Alignment of the dnaA, fusA, gyrB, leuS, pyrG, rplB, and rpoB housekeeping genes of all the 12 S. marcescens isolates resulted in 10 of the isolates being classified into the same clone (i.e. SA1) and two of the remaining being grouped into SA2 clone. Isolates of each clone showed no variation from the reference sequences of housekeeping genes of their respective clones. The SA2 clone only differed from SA1 clone at the nucleotide level in dnaA and leuS by a single (T106C) and double (A7G and A91G) silent single nucleotide polymorphisms (SNPs) respectively

2.4 Mutations in gyrA, gyrB, parC and parE

The sequences of gyrA, gyrB, parC and parE were analysed to determine the presence of mutations that could account for the high-level FQ resistance as mutations in these four genes have been incriminated in high-level FQ resistance. The mutations in gyrA, gyrB, parC and parE mostly occurred in a manner that reflected the clonality of the strains i.e. the mutations in all the genes were mostly clonally related. For instance, K. pneumoniae ST101 and ST2017 had the same mutations in all the genes except for parC at which only three ST101 strains (J, D and C) differed. The mutations in K. pneumoniae ST1478, ST323 and ST14 were unique. The clonal nature of the mutations was more obvious with S. marcescens in which all SA1 and all SA2 clones had the same mutations for these genes within their members. The close relation between SA1 and SA2 clones were further underscored by the similarity and few differences in the mutations observed in their gyrA, gyrB, parC and parE genes. This observation corroborated the correctness of our typing system. Within the Enterobacter spp. and C. freundii isolates, the uniqueness of their gyrA, gyrB, parC and parE mutations was but a reflection of their different species or clones. However, C. freundii isolates 51_S25 and 48_S23, except isolate 14_S7, had same mutations in gyrB, parC and parE. Positions 83 in gyrA was a common mutation position in many isolates and species whilst mutations at position 80 in parC was common in C. freundi, E. coli, Enterobacter spp,. K. pneumoniae and K. michiganensis. No parE mutations were found in K. pneumoniae (except in 47_S22), S. marcescens, C. freundii and K. michiganensis (Table 2).

3. Discussion

The importance of this study is underscored by the discovery that there is a substantial number of high-level fluoroquinolone resistance among clonal and multiclonal Enterobacteriaceae circulating in hospitals in Durban, South Africa. This is evinced by the exceptionally high-level of MICs, mostly from 64mg/L to >512mg/L that was recorded among isolates of all species (Table 1 and S3 Table). To our knowledge, no study in South Africa or Africa has discovered such a number of high-level FQ-resistant Enterobacteriaceae with multiple mechanisms of FQ resistance, albeit not all the collected 82 isolates were analysed. This is a rather disturbing observation given the importance of FQ in the management of several bacterial infections in South Africa and the importance of South Africa as a destination for many medical tourists from Africa and Europe [1,4].

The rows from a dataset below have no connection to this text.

-- ==== Sys2Proof/Machine/Ingest.lean ====
section
/-! DEFINITION. The ingest port (file 03): the forward-path receiver, the judgment of arrivals, the
queues and their credit, and the epochs. -/

namespace Sys2Proof.Machine

/-! ### The receiver (R38, R40) -/

/-- The segment marker (R198). -/
def segmentMarker : List Byte := [0xE7, 0x3C, 0x91, 0x0D]

/-- The hunt over bytes not yet discarded (R38): bytes at which no marker begins are discarded; a
marker found opens a header; a partial match at the end stays held. -/
def huntScan : List Byte → ForwardPath
  | [] => { rx := .hunt, held := [] }
  | b :: bs =>
    if segmentMarker.isPrefixOf (b :: bs) then { rx := .header, held := b :: bs }
    else if (b :: bs).isPrefixOf segmentMarker then { rx := .hunt, held := b :: bs }
    else huntScan bs

/-- The payload length a header announces (R198). -/
def headerPayloadLength (h : List Byte) : Nat := fieldAt h 20 4

/-- The judgment of a header's 32 bytes: the first failing check (R38). -/
def judgeHeader (h : List Byte) : Option IngestFaultReason :=
  if !segmentMarker.isPrefixOf h then some .marker
  else if fieldAt h 30 2 ≠ (crc16 (h.take 30)).toNat then some .headerCheck
  else if (channelOf (byteAt h 4)).isNone then some .channel
  else if (segmentKindOf (byteAt h 6)).isNone then some .kind
  else if 65536 < headerPayloadLength h then some .length
  else none

/-- The channel of a header. -/
def headerChannel (h : List Byte) : ChannelId := (channelOf (byteAt h 4)).getD .a

/-- The segment that a judged header and its payload make (R34, R198). -/
def segmentOf (bytes : List Byte) : Segment :=
  { epoch := byteAt bytes 5, kind := (segmentKindOf (byteAt bytes 6)).getD .picture,
    item := (byteAt bytes 7).toNat, reel := (byteAt bytes 8).toNat,
    fragmentIndex := (byteAt bytes 9).toNat, fragmentCount := (byteAt bytes 10).toNat,
    frame := fieldAt bytes 12 4, resourceOffset := fieldAt bytes 16 4,
    crc := BitVec.ofNat 32 (fieldAt bytes 24 4), payload := bytes.drop 32 }

/-- The blocks of a segment (R36). -/
def Segment.blocks (g : Segment) : Nat := blocksOf g.payload.length

/-- The blocks held in a queue (R37). -/
def blocksHeld (queue : List Segment) : Nat := (queue.map Segment.blocks).sum

/-! ### Arrival (R39, R41, R42) -/

/-- Whether a stale segment's epoch is met counting forward from the restart epoch before the current
epoch is reached (R41). -/
def epochMet (epoch restart current : Byte) : Bool := (epoch - restart).toNat < (current - restart).toNat

/-- A stale segment (R41). -/
def State.arriveStale (s : State) (ch : ChannelId) (g : Segment) : State :=
  let counted := s.modChan ch (fun c => { c with stale := min 65535 (c.stale + 1) })
  if epochMet g.epoch (s.chan ch).restartEpoch (s.chan ch).epoch then counted.sendCredit ch g.blocks
  else counted

/-- The judgment of an arrived segment (R39). -/
def State.arrive (s : State) (ch : ChannelId) (g : Segment) : State :=
  if g.epoch ≠ (s.chan ch).epoch then s.arriveStale ch g
  else if (s.chan ch).granted < g.blocks then
    s.raise .ingestOverrun (some ch) (.ingestOverrun g.blocks (s.chan ch).granted)
  else
    s.modChan ch (fun c => { c with queue := c.queue ++ [g], granted := c.granted - g.blocks })

/-- The receiver replaced. -/
def State.setPath (s : State) (p : ForwardPath) : State := { s with path := p }

/-- The bytes of a whole segment are held: it arrives, and the receiver enters HEADER (R38). -/
def State.arriveHeld (s : State) (bytes : List Byte) : State :=
  (s.setPath { rx := .header, held := [] }).arrive (headerChannel bytes) (segmentOf bytes)

/-- One byte of the forward path (R38, R40). -/
def State.takePathByte (s : State) (b : Byte) : State :=
  let bytes := s.path.held ++ [b]
  match s.path.rx with
  | .hunt => s.setPath (huntScan bytes)
  | .header =>
    if bytes.length < 32 then s.setPath { rx := .header, held := bytes }
    else
      match judgeHeader bytes with
      | some reason =>
        (s.setPath (huntScan (bytes.drop 1))).raise .ingestFault none (.ingestFault reason)
      | none =>
        if headerPayloadLength bytes = 0 then s.arriveHeld bytes
        else s.setPath { rx := .payload, held := bytes }
  | .payload =>
    if bytes.length < 32 + headerPayloadLength bytes then s.setPath { rx := .payload, held := bytes }
    else s.arriveHeld bytes

/-- Bytes of the forward path, in order. -/
def State.takePathBytes (s : State) (bytes : List Byte) : State := bytes.foldl State.takePathByte s

/-! ### Queues, credit and epochs (R44 to R46) -/

/-- The segment in work is abandoned when it is of a channel (R45, R46, R52). -/
def State.abandonWork (s : State) (ch : ChannelId) : State :=
  match s.work with
  | some w => if w.channel = ch then { s with work := none } else s
  | none => s

/-- The finish with a channel's head segment (R44). -/
def State.finishHead (s : State) (ch : ChannelId) : State :=
  match (s.chan ch).queue with
  | [] => s
  | g :: rest =>
    (s.modChan ch (fun c => { c with queue := rest, granted := c.granted + g.blocks })).sendCredit ch
      g.blocks

/-- JUMP or STOP raises the epoch (R45): the queue is emptied and its blocks return in one CREDIT. -/
def State.raiseEpoch (s : State) (ch : ChannelId) : State :=
  let sum := blocksHeld (s.chan ch).queue
  let emptied := (s.abandonWork ch).modChan ch (fun c =>
    { c with epoch := c.epoch + 1, queue := [], granted := c.granted + sum })
  if 0 < sum then emptied.sendCredit ch sum else emptied

/-- CUE raises the epoch and restarts the channel's credit (R46, steps 1 to 4). -/
def State.restartIngest (s : State) (ch : ChannelId) : State :=
  let restarted := (s.abandonWork ch).modChan ch (fun c =>
    { c with epoch := c.epoch + 1, restartEpoch := c.epoch + 1, queue := [],
             granted := Config.allotment, stale := 0 })
  restarted.sendReturn (.restart ch (restarted.chan ch).epoch Config.allotment)

/-- FETCH for an admission record (R47): the composition id is that of the record in the admission
record's composition slot. -/
def State.sendFetch (s : State) (ch : ChannelId) (item slot entryReel : Nat) : State :=
  s.sendReturn (.fetch ch (s.chan ch).epoch item (((s.composition slot).map (·.id)).getD 0) entryReel)

/-- RETURN_MESSAGE_SEND: the port takes the first waiting message and forms it, CRC included (R49, R199).
(DESIGN CHOICE, safe: notes/assumptions/7.md). -/
def State.sendNextReturn (s : State) : State :=
  match s.returns with
  | [] => s
  | m :: rest => { s with returns := rest, returnOut := some m.bytes }

end Sys2Proof.Machine
end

To determine the role of efflux pumps as mechanisms underlying this high-level FQ resistance, the isolates were grown in the presence of sub-MICs of CCCP, RSP and VRP. Interestingly, CCCP, a protonophore that indirectly reduce efflux pumps activity by reducing ATP production and unbalancing the electrochemical gradient could not significantly affect the isolates’ MICs. Gram-negative bacteria, including Enterobacteriaceae, are known to have ABC-type efflux pumps that are directly powered/energised by ATP hydrolysis and secondary transporters (sodium-proton symporters) such a MATE-, SMR-, MFS- and RND-type efflux pumps that are powered by the proton motive force (PMF) [16-18]. Hence, the inability of CCCP to reduce the FQ MICs is rather surprising but it shows that efflux pumps affected by CCCP were not involved in resistance to CIP, NOR and NAL.

VRP has been shown recently to affect MATE-type efflux pumps by directly blocking the pumps channels [17,15]. Subsequently, we are convinced that MATE-type efflux pumps were involved in conferring resistance to CIP (n = 5) and NOR (n = 6) in a few of the isolates affected by VRP (Table 1). Moreover, it can be concluded that RSP, which is believed to affect RND-type efflux pumps in Gram-negative bacteria [15,19,20], was mostly involved in reducing the MICs of CIP (n = 16) and NOR (n = 24) significantly in many of the isolates. Nevertheless, it must be borne in mind that in all a total of 25 isolates, which is approximately half of the total sample size, were affected by the inhibitors, suggesting that efflux as a mechanism of FQ resistance, was present in one out of every two isolates.

This implicating of efflux as a FQRM in approximately half of the isolates is comparable to five studies involving FQ resistance, three of which involved Salmonella [9,10,21], one involved Vibrio cholerae [13]and the last involved Aeromonas veronii and A. hydrophila [12]. Out of these five studies, efflux was implicated as a FQRM in three [9,10,13] whilst they were found not to be involved in two studies [12,21]. Thus, efflux is not always a mechanism of resistance to FQ, albeit an important one. That the inhibitors were unable to reverse FQ resistance in any of the isolates is a testimony that other mechanisms other than efflux was involved [21].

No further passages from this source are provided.